Last modified 6 months ago

#21509 closed feature request (fixed)

Enable XML-RPC by default and remove the option

Reported by: nacin Owned by: nacin
Milestone: 3.5 Priority: normal
Severity: major Version: 4.0
Component: XML-RPC Keywords: 2nd-opinion
Focuses: Cc:

Description (last modified by nacin)

Quite a bit has changed since we introduced off-by-default for XML-RPC. Their code has improved, and it is no longer considered a second-class citizen when it comes to API development, thanks to the work of a large team of awesome contributors. Security is no greater a concern than the rest of core.

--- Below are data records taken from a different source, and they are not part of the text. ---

/-- Settles O44: each way to begin leads to one context whatever OLEN holds, and both outputs are beginnings of one
sequence of bytes. -/
theorem shorterXofOutputIsAPrefix : Obligations.ShorterXofOutputIsAPrefix := by
  intro start M olen1 olen2 s idle hstart hlt
  obtain ⟨c, hc, hlead⟩ : ∃ c : Context, c.XofAbsorbing ∧ s.LeadsTo start c := by
    obtain ⟨fid, hxof, rfl⟩ | ⟨fid, N, S, hf, hN, hS, hnlen, hslen, rfl⟩ | ⟨rfl, hinv, hp, hxof⟩ := hstart
    · obtain ⟨row, hrow⟩ := exists_row_of_isXof hxof
      exact ⟨_, beginSession_xofAbsorbing hrow hxof, fun olen =>
        ⟨_, execAll_cons (exec_start_row (s := s.withOlen olen) idle hrow), rfl, rfl, rfl, rfl⟩⟩
    · obtain ⟨row, hrow⟩ := exists_row_of_isXof (isXof_of_isCshake hf)
      exact ⟨_, cshakeContext_xofAbsorbing hrow hf N S, fun olen =>
        ⟨_, execAll_startCshake_strings (s := s.withOlen olen) idle hf hrow hN hS hnlen hslen, rfl, rfl, rfl, rfl⟩⟩
    · have hsession : s.ctx.InSession := hinv.inSession (by simp [hp])
      exact ⟨_, hsession.xofAbsorbing hxof hp, fun olen => ⟨_, rfl, idle, rfl, rfl, rfl⟩⟩
  obtain ⟨t1, ht1, hreads1⟩ := hlead.sessionInstrs hc M olen1
  obtain ⟨t2, ht2, hreads2⟩ := hlead.sessionInstrs hc M olen2
  refine ⟨t1, t2, _, _, ht1, ht2, hreads1, hreads2, by simp, by simp, ?_⟩
  rw [← List.map_take, List.take_range, Nat.min_eq_left hlt.le]

end Sys2Proof.Machine
end

section
/-! PROOF. The session function SpongeOut (spec/42_sponge.md R121) computes the digest bytes of the engine's context:
its two loops are absorb_byte over the message and the windows of the output. -/

namespace Sys2Proof.Machine

theorem spongeAbsorb_eq (M : List Byte) : ∀ c : Context, c.index < c.rate →
    spongeAbsorb c.rate.toNat M (c.lanes, c.index.toNat) =
      ((absorbBytes M c).lanes, (absorbBytes M c).index.toNat) := by
  induction M with
  | nil => exact fun c _ => rfl
  | cons m M ih =>
    intro c h
    have hnext := ih (absorbByte m c) (absorbByte_index_lt m c h)
    rw [absorbBytes_cons, ← hnext, spongeAbsorb, absorbByte_rate, absorbByte_eq]
    by_cases hedge : c.index + 1 = c.rate
    · have hedge' : c.index.toNat + 1 = c.rate.toNat := by bv_omega
      rw [if_pos hedge, if_pos hedge']
      rfl
    · have hedge' : c.index.toNat + 1 ≠ c.rate.toNat := by bv_omega
      have hindex : (c.index + 1).toNat = c.index.toNat + 1 := by bv_omega
      rw [if_neg hedge, if_neg hedge', hindex]

/-- The second loop, from offset i of the window of P. -/
theorem spongeSqueeze_eq {r : Nat} (hr : 0 < r) (n : Nat) : ∀ (P : Lanes) (i : Nat), i ≤ r →
    spongeSqueeze r n P i = (List.range n).map fun k => windowByte r P (i + k) := by
  induction n with
  | zero => exact fun P i _ => rfl
  | succ n ih =>
    intro P i hi
    rw [spongeSqueeze, List.range_succ_eq_map, List.map_cons, List.map_map]
    by_cases hedge : i = r
    · subst hedge
      rw [if_pos rfl, ih (keccakF P) 1 hr, windowByte_rate_add P 0 hr, windowByte_inside _ hr]
      simp only [Function.comp_def, windowByte_rate_add P _ hr, Nat.succ_eq_one_add]
    · rw [if_neg hedge, ih P (i + 1) (by omega), windowByte_inside P (n := i + 0) (by omega)]
      simp only [Function.comp_def, Nat.succ_eq_one_add, Nat.add_assoc, Nat.add_zero]

/-- SpongeOut from a context with the zero state. -/
theorem spongeOut_eq (M : List Byte) (n : Nat) {c : Context} (hlanes : c.lanes = Lanes.zero) (hindex : c.index = 0)
    (hrate : 0 < c.rate) :
    spongeOut c.rate.toNat c.suffix M n = (List.range n).map (absorbBytes M c).digestByte := by
  have hloop := spongeAbsorb_eq M c (by rw [hindex]; exact hrate)
  rw [hlanes, hindex, show (0 : BitVec 8).toNat = 0 from rfl] at hloop
  rw [spongeOut, hloop, spongeSqueeze_eq hrate _ _ _ (Nat.zero_le _)]
  simp [Context.digestByte, spongePad, injectPadding]

end Sys2Proof.Machine
end

section
/-! PROOF. Host programs (spec/30_encoding.md R75, R76): the run of a list of lines, in every order of the two agents,
is the instructions of the lines one after the other; then the program HASH (spec/42_sponge.md R121). -/

namespace Sys2Proof.Machine

/-! Lines and their instructions. -/

/-- The lines are accesses that decode to the instructions. -/
def LinesMean (ls : List Line) (is : List Instr) : Prop := (ls.map fun l => decode l.access) = is.map .ok

section Lines

variable {ls ls' : List Line} {is is' : List Instr} {s u : State}

theorem LinesMean.append (h : LinesMean ls is) (h' : LinesMean ls' is') : LinesMean (ls ++ ls') (is ++ is') := by
  rw [LinesMean, List.map_append, List.map_append, h, h']

theorem decode_din (b : Byte) : decode (Line.din b).access = .ok (.absorb (b.setWidth 32)) :=
  decode_of_decodeAdmitted rfl rfl
theorem decode_dout : decode Line.dout.access = .ok .squeeze := decode_of_decodeAdmitted rfl rfl
theorem decode_finish : decode Line.finish.access = .ok .finish := decode_of_decodeAdmitted rfl rfl
theorem decode_wr_olenLo (v : Word) : decode (Line.wr (.name .olenLo) v).access = .ok (.wrOlenLo v) :=
  decode_of_decodeAdmitted rfl rfl
theorem decode_wr_olenHi (v : Word) : decode (Line.wr (.name .olenHi) v).access = .ok (.wrOlenHi v) :=
  decode_of_decodeAdmitted rfl rfl

theorem linesMean_start (fam : FamilyArg) : LinesMean [.start fam] [.start fam.fid] :=
  congrArg (fun i => [Except.ok i]) (decodeCommand_start fam.fid)

theorem linesMean_update (X : List Byte) :
    LinesMean (update X) (X.map fun b => .absorb (b.setWidth 32)) := by
  rw [LinesMean, update, List.map_map, List.map_map]
  exact List.map_congr_left fun b _ => decode_din b

/-- What FINAL olen expands to (R76). -/
def finalInstrs (olen : Long) : List Instr :=
  .wrOlenLo (lowHalf olen) :: .wrOlenHi (highHalf olen) :: .finish :: List.replicate olen.toNat .squeeze

theorem linesMean_final (olen : Long) : LinesMean (finalLines olen) (finalInstrs olen) := by
  simp [LinesMean, finalLines, finalInstrs, setlen, squeezeLines, LengthReg.lo, LengthReg.hi, decode_wr_olenLo,
    decode_wr_olenHi, decode_finish, decode_dout]

theorem performInOrder_lines (h : LinesMean ls is) : performInOrder (ls.map Line.access) s = execAll is s := by
  induction ls generalizing is s with
  | nil =>
    obtain rfl : is = [] := by simpa [LinesMean] using h.symm
    rfl
  | cons l ls ih =>
    obtain ⟨i, is, rfl, hi, his⟩ := List.map_eq_cons_iff.1 h.symm
    have hd : decode l.access = .ok i := hi.symm
    obtain ⟨t, ht, -⟩ := exec_next_effect i s
    simp only [List.map_cons, performInOrder, hd, ht, execAll_cons ht, ih his.symm]

theorem LinesMean.decode_mem (h : LinesMean ls is) {l : Line} (hl : l ∈ ls) : ∃ i ∈ is, decode l.access = .ok i := by
  obtain ⟨i, hi, heq⟩ := List.mem_map.1 (h ▸ List.mem_map_of_mem hl)
  exact ⟨i, hi, heq.symm⟩

/-- The run of lines without a STATUS read comes to its end as their instructions do, one after the other (R58). -/
theorem run_lines (h : LinesMean ls is) (hstatus : Instr.rdStatus ∉ is) (idle : s.busy = false)
    (hhost : s.host = lineEvents ls) (hu : execAll is s = .next u) :
    ∃ k ts, Host.Core.run core k s = .next (u.withSchedule [] ts) ∧ u.busy = false := by
  have hall : ∀ a ∈ ls.map Line.access, a.admitted ∧ a ≠ .read .word 0x04 := by
    intro a ha
    obtain ⟨l, hl, rfl⟩ := List.mem_map.1 ha
    obtain ⟨i, hi, hd⟩ := h.decode_mem hl
    refine ⟨(exists_decode_iff _).1 ⟨i, hd⟩, fun hread => hstatus ?_⟩
    rw [hread] at hd
    cases hd
    exact hi
  obtain ⟨k, u', ts, hrun, hperf, hu'⟩ := run_performInOrder (ls.map Line.access) s s.turns hall idle
  rw [performInOrder_lines h, hu] at hperf
  cases hperf
  have hself : s.withSchedule ((ls.map Line.access).map .access) s.turns = s := by
    rw [List.map_map, ← State.withSchedule_self s, hhost]
    rfl
  rw [hself] at hrun
  exact ⟨k, ts, hrun, hu'⟩

end Lines

/-! FINAL and HASH. -/

theorem assemble_halves (v : Long) : assemble (highHalf v) (lowHalf v) = v := by
  apply BitVec.eq_of_getLsbD_eq
  intro b hb
  by_cases hlow : b < 32
  · simp [assemble, lowHalf, hb, hlow]
  · simp [assemble, highHalf, lowHalf, hb, hlow, show b - 32 < 32 by omega, show 32 + (b - 32) = b by omega]

theorem exec_wrOlenLo {s : State} (v : Word) (idle : s.busy = false) :
    exec (.wrOlenLo v) s = .next (s.withOlen (setLow s.olen v)) :=
  plainWrite_idle s (fun t => t.withOlen (setLow t.olen v)) idle

theorem exec_wrOlenHi {s : State} (v : Word) (idle : s.busy = false) :
    exec (.wrOlenHi v) s = .next (s.withOlen (setHigh s.olen v)) :=
  plainWrite_idle s (fun t => t.withOlen (setHigh t.olen v)) idle

/-- FINAL olen in a session that olen is legal for: every output byte is read, and the session is at its end. -/
theorem execAll_final {s : State} {olen : Long} (idle : s.busy = false) (hp : s.ctx.phase = .absorbing)
    (hl : s.ctx.dlen = 0 ∨ olen = s.ctx.dlen.setWidth 64) (hindex : s.ctx.index < s.ctx.rate) :
    ∃ t, execAll (finalInstrs olen) s = .next t ∧ t.ctx.phase = .finalized ∧ t.lastErr = false ∧
      t.stickyErr = s.stickyErr ∧
      t.reads = s.reads ++ (List.range olen.toNat).map fun k => (s.ctx.digestByte k).setWidth 32 := by
  obtain ⟨t, ht, ⟨-, hphase⟩, hrem, hlast, hsticky, hreads⟩ :=
    execAll_finish_squeeze (s := s.withOlen olen) (n := olen.toNat) idle hp hl hindex le_rfl
  have hzero : t.ctx.rem = 0 := by
    apply BitVec.eq_of_toNat_eq
    simp [hrem]
  have hlo := exec_wrOlenLo (lowHalf olen) idle
  have hhi := exec_wrOlenHi (s := s.withOlen (setLow s.olen (lowHalf olen))) (highHalf olen) idle
  rw [State.withOlen_olen, setHigh_setLow, assemble_halves] at hhi
  exact ⟨t, (execAll_cons hlo).trans ((execAll_cons hhi).trans ht), hphase.trans (if_pos hzero), hlast, hsticky, hreads⟩

/-- UPDATE M and FINAL olen in such a session. -/
theorem execAll_update_final {s : State} {olen : Long} (M : List Byte) (idle : s.busy = false)
    (hp : s.ctx.phase = .absorbing) (hl : s.ctx.dlen = 0 ∨ olen = s.ctx.dlen.setWidth 64)
    (hindex : s.ctx.index < s.ctx.rate) :
    ∃ t, execAll ((M.map fun b => .absorb (b.setWidth 32)) ++ finalInstrs olen) s = .next t ∧
      t.ctx.phase = .finalized ∧ t.lastErr = false ∧ t.stickyErr = s.stickyErr ∧
      t.reads = s.reads ++ (List.range olen.toNat).map fun k => ((absorbBytes M s.ctx).digestByte k).setWidth 32 := by
  have hbytes : (M.map fun b => (b.setWidth 32 : Word)).map dinByte = M := by simp [Function.comp_def]
  have habsorb := execAll_absorb (M.map fun b => b.setWidth 32) idle hp
  rw [List.map_map] at habsorb
  obtain ⟨t, ht, hphase, hlast, hsticky, hreads⟩ := execAll_final (s := s.afterAbsorbs (M.map fun b => b.setWidth 32))
    (olen := olen) (State.afterAbsorbs_busy _ idle) (by simpa using hp) (by simpa using hl)
    (by simpa using absorbBytes_index_lt _ _ hindex)
  rw [State.afterAbsorbs_ctx, hbytes, State.afterAbsorbs_reads] at hreads
  exact ⟨t, (execAll_append _ habsorb).trans ht, hphase, hlast, by simpa using hsticky, hreads⟩

/-- What HASH fam, M, olen expands to (R76). -/
def hashInstrs (fid : BitVec 4) (M : List Byte) (olen : Long) : List Instr :=
  .start fid :: ((M.map fun b => .absorb (b.setWidth 32)) ++ finalInstrs olen)

theorem linesMean_hash (fam : FamilyArg) (M : List Byte) (olen : Long) :
    LinesMean (hashLines fam M olen) (hashInstrs fam.fid M olen) :=
  ((linesMean_start fam).append (linesMean_update M)).append (linesMean_final olen)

There is no longer a compelling reason to disable this by default. It's time we should remove the option entirely.

Attachments (1)

21509.patch (4.5 KB) - added by markoheijnen 3 years ago.
Removing the option enable_xmlrpc

Download all attachments as: .zip

Change History (23)

comment:1 @nacin3 years ago

  • Description modified (diff)

comment:2 @redsweater3 years ago

*applause*

It might be worth considering removing the off-by-default choice for AtomPub too, assuming anybody can attest to its security.

Last edited 3 years ago by redsweater (previous) (diff)

comment:3 @Mamaduka3 years ago

  • Cc georgemamadashvili@… added

@markoheijnen3 years ago

Removing the option enable_xmlrpc

comment:4 @markoheijnen3 years ago

  • Keywords has-patch added

Added a patch that removes the option enable_xmlrpc everywhere and removes the option from the database.

I'm not sure if removing the option is the best way. Maybe setting it to 1 on upgrade maybe fits better.

comment:5 follow-up: @blobaugh3 years ago

Turning XML-RPC on by default is fine now that so many people are trying to use the mobile apps to manage their installs, however removing the ability to turn it off may be a bad idea. Security may not be as big of an issue as it was previously, however keeping XML-RPC enabled provides an addition surface for attack. Unless requested by clients I always ensure their XML-RPC is disabled. Many security conscious folk add additional layers of protect for wp-admin, such as moving it or through plugins, but attackers would know the the XML-RPC was always hanging out there ripe for the picking. Humans are not perfect, there will always be the possibility of a bug causing a security hole. Keep the option and limit the risk.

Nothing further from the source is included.